November 5, 2013
For two reasons, this is a significant day for me. I am reminded of that great Etta James song, At Last.
The first reason is that, at last, we are considering what I believe to be the signal rule of my tenure here at the Commission; I’ve been working on speculative position limits since 2008. The second reason today is noteworthy is that this will be my last Dodd-Frank meeting. Early this morning, I sent a letter to the President expressing my intent to leave the Agency in the near future. I’ve waited until now—today—to get this proposed rule out the door, and now—at last—with the process coming nearly full circle, I can leave. It’s with incredible excitement and enthusiasm that I look forward to being able to move on to other endeavors.
With that, here is a bit of history on the position limits journey that has led us, and me, to this day. The early spring of 2008 was a peculiar time at the Commission. None of my current colleagues were here. I and my colleagues at that time watched Bear Stearns fail. We had watched commodity prices rise as investors sought diversified financial havens. When I asked Commission staff about the influence of speculation on prices, some said speculative positions couldn’t impact prices. It didn’t ring true, and as numerous independent studies have confirmed since, it was not true.
I began urging the Commission to implement speculative position limits under our then-existing authority. And I was, at that time, the only Commissioner to support position limits. Given the concerns, I urged Congress to mandate limits in legislation. A Senate bill was blocked on a cloture vote that summer, but late in the session, the House actually passed legislation. Finally, in 2010, as part of the Dodd-Frank law, Congress mandated the Commission to implement position limits by early in 2011.
Within the Commission, I supported passing a rule that would have complied with the time-frame established by Congress—by any other name—federal law. A position limits rule was proposed in January of 2011 and finally approved in November.
In September 2012, literally days before limits were to be effective, a federal district court ruling tossed the rule out, claiming the CFTC had not sufficiently provided rationale for imposing the rule. We appealed and I urged us to address the concerns of the court by proposing and quickly passing another new and improved rule. I thought and hoped that we could move rapidly. After months of delay and deferral, it became clear: we could not.
But today—at last—more than three years since Dodd-Frank’s passage, we are here to take it to the limits one more time.
Thankfully, we have it right in the text before us. The Commission staff has ultimately done an admirable job of devising a proposed regulation that should be unassailable in court, good for markets and good for consumers.
I thank everyone who has worked upon the rule: Steve Sherrod, Riva Adriance, Ajay Sutaria, Scott Mixon, Mary Connelly, and many others for their good work.
In addition, I especially thank Elizabeth Ritter, my Chief of Staff, Nancy Doyle, and also Salman Banaei who has left the Agency for greener pastures. I thank them for their tireless efforts on the single most important, and perhaps to me the most frustrating, policy issue of my tenure with the Commission.
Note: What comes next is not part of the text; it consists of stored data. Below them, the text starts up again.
/-- The transaction closes: a partial frame is discarded and counted, a reply not fully clocked stays whole
(spec/10 R184, R185). -/
def CarriagePort.close (p : CarriagePort) (g : Framer) : CarriagePort :=
  let c := if g.partway then { p.counters with partials := sat16 p.counters.partials 1 } else p.counters
  { p with
    transaction := .absent, framer := .hunt
    slot := p.slot.map fun r => { r with clocked := 0 }
    counters := if p.sending.isSome then { c with resends := sat16 c.resends 1 } else c }

/-- CS rises after these bytes, which hold no event (spec/10 R185). -/
def CarriagePort.closes (p : CarriagePort) (mosi : List Byte) : CarriagePort :=
  match p.transaction with
  | .absent => p
  | .ignored => { p with transaction := .absent }
  | .active _ =>
    match p.quiet mosi with
    | some g => if p.before mosi.length then p.close g else p
    | none => p

/-- CS_RISING (spec/10 R185). -/
def execCsRising (dt : Nat) (mosi : List Byte) (s : State) : Host.Outcome State Fault Refusal :=
  let s1 := s.elapse dt
  .next { s1 with cgp := s1.cgp.closes mosi }

/-- The last CRC byte of the pending reply is clocked out with the last of these bytes: the slot empties, and the
oldest refusal fills it (spec/10 R185, R186). What fills it waits for the next transaction. -/
def CarriagePort.delivers (p : CarriagePort) (mosi : List Byte) : CarriagePort :=
  match p.sending with
  | none => p
  | some r =>
    if r.clocked + mosi.length = r.total then
      match p.quiet mosi with
      | some g => { p with transaction := .active false, framer := g, slot := none }.fillSlot
      | none => p
    else p

/-- REPLY_DELIVERED (spec/10 R185). -/
def execReplyDelivered (dt : Nat) (mosi : List Byte) (s : State) : Host.Outcome State Fault Refusal :=
  let s1 := s.elapse dt
  .next { s1 with cgp := s1.cgp.delivers mosi }

/-! ## Carriage port reset (spec/10 R187, spec/11 R200) -/

/-- The port's own part (spec/10 R187, R194). -/
def CarriagePort.reset (p : CarriagePort) : CarriagePort where
  framer := .hunt
  transaction := match p.transaction with
    | .absent => .absent
    | _ => .ignored
  requests := []
  slot := none
  refusals := []
  heldInReset := true
  counters := .zero

/-- The whole carriage port reset: the port, the drive state (spec/01 R24), the over flag (spec/04 R98), the head's lock
and carriage completion (spec/05 R117), the carriage cursor (spec/06 R133), the carriage counts (spec/09 R175) and
CARRIAGE_MASK (spec/11 R197). -/
def State.carriageReset (s : State) : State :=
  { s with
    cgp := s.cgp.reset
    drv := .powerOn
    ldr := { s.ldr with overDemand := false }
    hdp := { s.hdp with lock := false, doneCarriage := none }
    stu := { s.stu with cursorCarriage := s.stu.writePoint s.fxc.counter, lostCarriage := 0 }
    cnd := { s.cnd with carriage := Vector.replicate 16 0 }
    set := { s.set with carriageMask := carriageMaskDefault } }

/-- PORT-RESET rises: an event only while the port is not held in reset (spec/10 R187). -/
def State.portResets (s : State) : State := if s.cgp.heldInReset then s else s.carriageReset
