-- ==== Sys2Proof/Machine/Core.lean ====
section
/-! DEFINITION. The machine as the host runs it. -/

def Sys2Proof.core : Host.Core := { State := Sys2Proof.Machine.State, Fault := Sys2Proof.Machine.Fault, Refusal := Sys2Proof.Machine.Refusal, step := Sys2Proof.Machine.step, reset := Sys2Proof.Machine.State.reset }
end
I have had the true honor of working with Elizabeth since prior to my confirmation. I would be remiss if I did not reiterate here what I have often said; nowhere do I believe there is a brighter, smarter, more knowledgeable and hard-working derivatives counsel. She has served the public and me phenomenally well. Thank you, Elizabeth.
And finally to my colleagues, past and present, my respect to those whom we have been unable to persuade to vote with us on this issue, and my thanks to those who will vote in support of this needed and mandated rule. At last!